Awal abad-ke 21 ini adalah  momentum 100 atau 1000 tahunan dimana manusia harus kembali melakukan refleksi diri atas pola pikir dan prilaku yang telah berlaku selama satu abad atau milinium. Bagi kaum beragama maupun tidak beragama, sebagaimana pendapat Thomas Khun awal abad ke 21 ini adalah masa refleksi diri untuk kembali memverifikasi dan meneliti ulang cara pandang, nilai-nilai, prinsip-prinsip yang selama satu abad atau millenium diyakini sebagai langkah-langkah yang harus diperjuangkan. Sikap-sikap arogan meremehkan Tuhan sebagai pemilik pengetahuan, dan menganggap kitab suci sebagai kitab tradisional dan isinya tertinggal dari pengetahuan yang dihasilkan penalaran murni pengetahuan alam, harus kembali direnungkan dan diredefinisi.

Seluruh manusia perlu kembali ke gua-gua perenungan sebagaimana Nabi Muhammad SAW bertahun-tahun melakukan perenungan di Gua Hira, seperi Nabi Musa merenung di gunung, seperti Nabi Ibrahim merenung di padang pasir, seperti Nabi Idris merenung di laut. Memikirkan kembali, memverifikasi, apakah pemikiran-pemikiran rasional empiris yang hanya mengandalkan pengetahuan alam telah menjamin keseimbangan dan kesejahteraan alam dan seluruh penghuninya.

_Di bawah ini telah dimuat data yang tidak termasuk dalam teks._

/-- Settles O53: the flipped frame is no RawFrame; which event it gives depends on the byte. -/
theorem singleBitErrorsRejected : Obligations.SingleBitErrorsRejected := by
  intro s f g i j hs hf hj hg
  obtain rfl : g = flipByte f i (1#8 <<< j) := hg
  have hd := one_shiftLeft_ne_zero j hj
  have hxor := xorBytes_flipByte_ne_zero (i := i) hf hd
  obtain ⟨hh, -⟩ := (isRawFrame_iff f).mp hf
  obtain ⟨hf0, hf1⟩ := (hasHeader_iff f).mp hh
  refine ⟨framesOf_eq_nil_of_not_raw hs fun hraw => hxor ((isRawFrame_iff _).mp hraw).2, fun hi => ?_, fun hi => ?_,
    fun hi => ?_⟩
  · obtain ⟨houts, hend⟩ := badChecksum_run hs ((hasHeader_flipByte _ hi).trans hh)
      (fun h => hxor ((last_eq_xor31_iff _).mp h))
    rw [houts]
    exact ⟨rfl, hend⟩
  · obtain rfl : i = 1 := Fin.ext hi
    have hg0 : (flipByte f 1 (1#8 <<< j)).get 0 = Config.hdr1 := (flipByte_get _ 0).trans hf0
    have hg1 : (flipByte f 1 (1#8 <<< j)).get 1 ≠ Config.hdr2 := by
      rw [flipByte_get, if_pos rfl, hf1]
      exact xor_ne_self hd
    obtain ⟨t, -, hrun⟩ := strayHeader_run hs hg1
    rw [toList_eq_cons_cons, hg0, (hrun _).1]
    rfl
  · obtain rfl : i = 0 := Fin.ext hi
    have hg0 : (flipByte f 0 (1#8 <<< j)).get 0 ≠ Config.hdr1 := by
      rw [flipByte_get, if_pos rfl, hf0]
      exact xor_ne_self hd
    have hg1 : (flipByte f 0 (1#8 <<< j)).get 1 = Config.hdr2 := (flipByte_get _ 1).trans hf1
    rw [toList_eq_cons_cons, hg1]
    generalize (flipByte f 0 (1#8 <<< j)).get 0 = b at hg0
    obtain ⟨houts, t, hend, -⟩ := syncMiss_run s [b, Config.hdr2] hs (by simp [hg0]; decide)
    have hsplit := (trace_append hend (rxs ((flipByte f 0 (1#8 <<< j)).toList.drop 2))).1
    rw [houts] at hsplit
    exact congrArg (List.take 2) hsplit

/-- Settles O54: the two flips cancel in the exclusive-OR, and the header is not touched. -/
theorem doubleFlipUndetected : Obligations.DoubleFlipUndetected := by
  intro f g i k j hf hik hi hk hj hg
  have hki : k.val ≠ i.val := fun h => hik (Fin.ext h.symm)
  have hgk : (flipByte f i (1#8 <<< j)).get k = f.get k := by rw [flipByte_get, if_neg hki]
  obtain rfl : g = flipByte (flipByte f i (1#8 <<< j)) k (1#8 <<< j) := by rw [hg, flipByte.eq_def _ k, hgk, flipByte]
  obtain ⟨hh, hxor⟩ := (isRawFrame_iff f).mp hf
  constructor
  · rw [isRawFrame_iff, hasHeader_flipByte _ hk, hasHeader_flipByte _ hi, xorBytes_flipByte, xorBytes_flipByte, hxor]
    exact ⟨hh, by rw [BitVec.zero_xor, BitVec.xor_self]⟩
  · intro h
    have hcell := congrArg (Vector.get · k) h
    simp only [flipByte_get, if_true, if_neg hki] at hcell
    exact xor_ne_self (one_shiftLeft_ne_zero j hj) hcell

/-- Settles O55: the exclusive-OR does not see the rotation, and the inner pair becomes the header. -/
theorem rotatedFrameStillValid : Obligations.RotatedFrameStillValid := by
  intro f g j hf h0 h1 hg
  obtain ⟨-, hxor⟩ := (isRawFrame_iff f).mp hf
  have hget : ∀ (k : Nat) (hk : k < 2), g.get ⟨k, by omega⟩ = f.get ⟨j.val + k, by omega⟩ := by
    intro k hk
    have hcell : g.toList[k]? = f.toList[j.val + k]? := by
      rw [hg, List.getElem?_append_left (by simp; omega), List.getElem?_drop]
    rw [List.getElem?_eq_getElem (by simp; omega), List.getElem?_eq_getElem (by simp; omega)] at hcell
    exact Option.some.inj hcell
  refine (isRawFrame_iff g).mpr ⟨(hasHeader_iff g).mpr ⟨(hget 0 (by decide)).trans h0, (hget 1 (by decide)).trans h1⟩,
    ?_⟩
  rw [hg, xorBytes_perm List.perm_append_comm, List.take_append_drop, hxor]

/-- Settles O56: the frame's header byte is taken for a bad second header byte, and no other byte starts a frame. -/
theorem strayHeaderLosesTheFrame : Obligations.StrayHeaderLosesTheFrame := by
  intro s f hs hf hne
  obtain ⟨hh, -⟩ := (isRawFrame_iff f).mp hf
  obtain ⟨hf0, -⟩ := (hasHeader_iff f).mp hh
  have htail : f.toList = Config.hdr1 :: f.toList.drop 1 := by
    conv => lhs; rw [toList_eq_cons_cons, hf0]
    rw [toList_eq_cons_cons f]; rfl
  have hmiss : ∀ b ∈ f.toList.drop 1, b ≠ Config.hdr1 := by
    intro b hb
    obtain ⟨k, hk, rfl⟩ := List.mem_iff_getElem.mp hb
    rw [List.getElem_drop]
    have hk' : k < 31 := by simpa using hk
    exact hne ⟨1 + k, by omega⟩ (by simp)
  obtain ⟨t, ht, hrun⟩ := strayHeader_run (b := Config.hdr1) hs (by decide)
  obtain ⟨houts, hend⟩ := hrun (f.toList.drop 1)
  obtain ⟨houts', hend'⟩ := syncMiss_run t _ ht hmiss
  rw [htail, houts, hend, houts', List.length_drop, Vector.length_toList]
  exact ⟨rfl, hend'⟩

/-- Settles O57: without its polls the trace is a run of fills. -/
theorem partialFrameOnlyGrows : Obligations.PartialFrameOnlyGrows := by
  intro s tr h2 hrst h31
  change s.cur.toNat + (withoutPolls tr).length ≤ 31 at h31
  obtain ⟨t, ht⟩ := exists_traceEnd (s := s) tr (by omega)
  obtain ⟨t', ht', hcur, hbuf, ⟨hd, hf, -⟩, -⟩ := trace_withoutPolls tr ht
  obtain ⟨bs, hbs⟩ := withoutPolls_eq_rxs hrst
  have hlen : (withoutPolls tr).length = bs.length := by rw [hbs, rxs, List.length_map]
  obtain ⟨houts, u, hu, hucur, hurec⟩ := grow_run s bs (by omega) (fun i b _ => ⟨by omega, by omega⟩)
  rw [hbs] at ht' hd hf
  cases ht'.symm.trans hu
  rw [← hd, ← hf, houts]
  refine ⟨by simp [diagsOf], by simp [framesOf], t, ht, ?_, fun i hi => ?_⟩
  · rw [← hcur, hucur, ← hlen]; rfl
  · have hs : i.val < s.received.length := by rw [received_length (by omega)]; exact hi
    have ht : i.val < t'.received.length := by rw [hurec, List.length_append]; omega
    calc t.buf.get i = t'.received[i.val] := by rw [received_getElem, hbuf]
      _ = s.received[i.val] := by simp only [hurec, List.getElem_append_left hs]
      _ = s.buf.get i := received_getElem i hs

end Sys2Proof.Machine
end

section
/-! PROOFS. The telemetry record: its fields as slices of the frame, the field operations in any order, the fault bits
and the decimal rendering (41_telemetry_decoder.md R60, R75 to R80, 30_encoding.md R31, R35, R36). -/

namespace Sys2Proof.Machine

/-! ### Little-endian numbers of parts of a sequence -/

theorem leNat_append (l m : List Byte) : leNat (l ++ m) = leNat l + 256 ^ l.length * leNat m := by
  induction l with
  | nil => simp [leNat]
  | cons b bs ih => rw [List.cons_append, leNat, ih, leNat, List.length_cons, Nat.pow_succ']; ring

/-- The middle of a number is the number of the middle bytes. -/
theorem leNat_slice (l : List Byte) (a n : Nat) (h : a + n ≤ l.length) :
    leNat l / 256 ^ a % 256 ^ n = leNat ((l.drop a).take n) := by
  have htake : (l.take a).length = a := by rw [List.length_take]; omega
  have hmid : ((l.drop a).take n).length = n := by rw [List.length_take, List.length_drop]; omega
  have hlow := leNat_lt (l.take a)
  have hmidlt := leNat_lt ((l.drop a).take n)
  rw [htake] at hlow
  rw [hmid] at hmidlt
  conv => lhs; rw [← List.take_append_drop a l, leNat_append, htake, Nat.add_mul_div_left _ _ (by positivity),
    Nat.div_eq_of_lt hlow, Nat.zero_add, ← List.take_append_drop n (l.drop a), leNat_append, hmid,
    Nat.add_mul_mod_self_left, Nat.mod_eq_of_lt hmidlt]
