/-- Input circuits and consolidation (R182 to R188, block DIN). -/
structure Din where
  /-- R183; reset 0. DIN.RAW: debounced DI00 to DI63, FB00 to FB31. -/
  raw : BitVec 96
  /-- R183; reset 0. Raw readback states of the snapshot taken at the last release instant (Table 01-4). -/
  rawBack : Word
  /-- R205; reset 0. DIN.CONS: consolidated values at the last release instant. -/
  cons : BitVec 96
  /-- R184; reset 0. Own circuits marked invalid. -/
  invalid : BitVec 96
  /-- R184; reset empty. Consecutive passed tests of an invalid circuit. -/
  passes : List (Nat × Nat)
  /-- R188; reset 0 for each channel. Circuits of the channel marked faulty. -/
  faulty : Tri (BitVec 96)
  /-- R205; reset 0. Circuits that any channel's counted set reported invalid at the last instant. -/
  anyInvalid : BitVec 96
  /-- R188; reset 0 for each channel. Readings that differed from the consolidated value at the last instant. -/
  discrepant : Tri (BitVec 96)
  /-- R188; reset empty for each channel. Since when, in µs of task time, the channel's reading of an input has differed. -/
  differs : Tri (List (Nat × Nat))
  /-- R188; reset empty for each channel. Since when, in µs of task time, the reading of a faulty circuit has agreed. -/
  agrees : Tri (List (Nat × Nat))
  /-- R188; reset 0. Inputs whose two counted readings disagreed at the last instant. -/
  unresolved : BitVec 96
  /-- R188; reset empty. Since when, in µs of task time, an input is unresolved. -/
  since : List (Nat × Nat)
  /-- R188; reset 0. Inputs unresolved longer than DIN.DISC_TIME. -/
  disagree : BitVec 96
  /-- R22; reset false. A sampler stall stands. -/
  stall : Bool
  /-- R438; reset 0. CLK.STALL.STALL_CNT, 16 bits. -/
  stallCnt : Nat
  /-- R438; reset 0. CLK.STALL.GAP_CNT, 16 bits. -/
  gapCnt : Nat
  /-- R187; reset none for each channel. Input vote sets held for the open release instant. -/
  sets : Tri (Option InputSet)
  /-- R187; reset none for each channel. Remote vote sets held for the open release instant. -/
  remoteSets : Tri (Option RemoteSet)
  /-- R385; reset none for each channel. Command vote sets held for the open release instant. -/
  cmdSets : Tri (Option CommandSet)
  /-- R304; reset none for each channel. Partner vote sets held for the open heartbeat instant. -/
  partSets : Tri (Option PartnerSet)
  /-- R185; reset false. A release instant's agreement is open. -/
  openInstant : Bool
  /-- R185; reset 0. MAIN_CYCLE of the last release instant. -/
  mainCycle : Nat
  /-- R185; reset 0. OFFSET of the last release instant in µs. -/
  offset : Nat
  /-- R190; reset 0. Consolidated RB. -/
  rb : Word
  /-- R190; reset 0. Consolidated WARN. -/
  warn : BitVec 4
  /-- R199; reset 0. Consolidated LOW. -/
  low : BitVec 4
  /-- R193; reset 0. Consolidated LSF. -/
  lsf : BitVec 4
  /-- R192; reset 0. Consolidated DIP. -/
  dip : Word
  /-- R195; reset 0. Consolidated SWEEP. -/
  sweep : Word
  deriving DecidableEq, Repr, Inhabited

/-- One failed off-test pulse awaiting the results of its repeats (R194). -/
structure Repeat where
  out : Nat
  failed : Pair
  dips : List (Pair × Bool)
  deriving DecidableEq, Repr, Inhabited

/-- A sweep (R195): its target, the outputs still to be pulsed, those in whose slots the target dipped, whether it is complete,
and whether the target has read low, or high, at every release instant of it (R196). -/
structure Sweep where
  out : Nat
  left : List Nat
  dipped : List Nat
  done : Bool
  low : Bool
  high : Bool
  deriving DecidableEq, Repr, Inhabited

/-- What a slot is given to (R453): a pulse of an output with a pair, a sweep's pulse of an output, or a channel's low-side test
of a group, 0 to 3. -/
inductive SlotUse where
  | pulse (out : Nat) (pair : Pair)
  | sweep (out : Nat)
  | lowSide (ch : Ch) (group : Nat)
  deriving DecidableEq, Repr, Inhabited

/-- Outputs: commands, own switches, supervision (R189 to R200, blocks DOUT and TPG). -/
structure Dout where
  /-- R206; reset 0. DOUT.CMD: last voted command of each output. -/
  cmd : Word
  /-- R197, R200; reset 0. Outputs that the module energises: commanded on, and held off by nothing. -/
  on : Word
  /-- R17; reset 0. Own high-side switches closed. -/
  high : Word
  /-- R191; reset 0. Own low-side switches closed, bit g − 1. -/
  lowSide : BitVec 4
  /-- R189; reset 0. Filtered readback of each output. -/
  readback : Word
  /-- R191; reset 0. Outputs whose command timer runs. -/
  timerOn : Word
  /-- R192; reset empty. Pair of the next pulse of an output; AB where none is listed. -/
  nextPair : List (Nat × Pair)
  /-- R192; reset 0. DIP bits gathered since the previous instant. -/
  dipNow : Word
  /-- R195; reset 0. SWEEP bits gathered since the previous instant. -/
  sweepNow : Word
  /-- R192; reset empty. Pulses since the previous release instant: output, pair. -/
  pulsed : List (Nat × Pair)
  /-- R194; reset empty. Pulses whose consolidated results await the next T0 run: output, pair, dip. -/
  judged : List (Nat × Pair × Bool)
  /-- R199; reset 0. Groups whose standing WARN has been recorded. -/
  warned : BitVec 4
  /-- R194; reset empty. Outputs with a missing dip awaiting repeats. -/
  repeats : List Repeat
  /-- R195; reset none. Sweep in progress. -/
  sweep : Option Sweep
  /-- R195; reset 0. Outputs whose on-test current is removed. -/
  onTestOff : Word
  /-- R195; reset empty. Off command of an output: its time in µs of task time. -/
  offSince : List (Nat × Nat)
  /-- R198; reset empty. On command of an output: its time in µs of task time. -/
  onSince : List (Nat × Nat)
  /-- R193; reset 0. LSF found since the previous instant. -/
  lsfNow : BitVec 4
  /-- R199; reset 0. Own sag latch of each group. -/
  sagLatch : BitVec 4
  /-- R199; reset 0. DOUT.GROUP.SAG: outputs unproven by sag. -/
  sag : BitVec 4
  /-- R200; reset 0. DOUT.GROUP.RESTORE: return to service pending. -/
  restore : BitVec 4
  /-- R200; reset empty. Since when, in µs of task time, consolidated WARN of a sagged group has been clear. -/
  warnClear : List (Nat × Nat)
  /-- R200, R202; reset empty. Outputs that need a command of a later run before they energise: output, and the instant in µs of
  task time after which that run is released. -/
  needFresh : List (Nat × Nat)
  /-- R453; reset empty. Slots given out by the last T0 write, those past taken off. -/
  plan : List SlotUse
  /-- R453; reset empty. Slots that the T0 run under way gives out at its write. -/
  planNext : List SlotUse
  /-- R192; reset empty. Last pulse given to an output: its T0 run's release in µs of task time. -/
  pulseAt : List (Nat × Nat)
  /-- R193; reset A. The channel whose low-side tests come next. -/
  lowTurn : Ch
  /-- R193; reset 0 for each channel. Release in µs of task time of the T0 run that gave out the channel's last tests. -/
  lowAt : Tri Nat
  /-- R453; reset empty. Low-side tests whose turn has come and that wait for a slot: channel and group. -/
  lowLeft : List (Ch × Nat)
  /-- R207; reset 0. TPG.LAST. -/
  tpgLast : Word
  /-- R207; reset 0. TPG.COUNTS.FAIL_CNT, 16 bits. -/
  pulseFail : Nat
  /-- R207; reset 0. TPG.COUNTS.PULSE_CNT, 16 bits. -/
  pulseCnt : Nat
  /-- R353; reset 0. Outputs whose group's switch test this channel has passed since the lockout. -/
  switchOwn : Word
  /-- R357; reset 0. BIST.SWITCH. -/
  switchAll : Word
  /-- R352; reset empty. Switch-test findings for the next T0 write: output and path. -/
  switchHot : List (Nat × Pair)
  /-- R203; reset 0. Twin commands last received from the partner. -/
  twinCmd : Word
  /-- R203; reset 0. Outputs locked out in the partner module, as it last sent them. -/
  twinLock : Word
  deriving DecidableEq, Repr, Inhabited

Pencemaran laut oleh plastik, pencemaran sungai oleh limbah pabrik dan domestik, eksploitasi air tanah, penjarahan hutan, pencemaran udara oleh gas buang mesin, dan pandemi penyakit menular yang menandai abad ini, direncanakan manusia atau tidak,  ini adalah fakta bahwa pola pikir yang dikembangkan 100 hingga 1000 tahun berujung dengan krisis kemanusiaan dan kerusakan lingkungan alam.

Saatnya kita kembali pada Tuhan yang maha kuasa, yang maha mengatur, dan menggunakan pengetahuan dari Tuhan melalui kitab suci Al-Qur’an untuk membangun dan mengembangkan cara pandang, nilai-nilai, dan prinsip-prinsip hidup modern dari yang maha mengetahui. Seluas ilmu yang dimiliki manusia, sedalam ilmu yang dikuasai, manusia tetap bodoh karena masih banyak yang tidak diketahuinya. Pengakuan manusia bahwa Allah maha tahu dan manusia tidak mengetahui, akan melahirkan manusia-manusia rendah hati dan bijaksana dalam mengembangkan teknologi dan bersahabat dengan sesama manusia dan semesta alam. “Dialah Yang Awal dan Yang Akhir, Yang Lahir dan Yang Batin; dan Dia Maha Mengetahui segala sesuatu”. (Al Hadiid, 57:3). Wallahu’alam.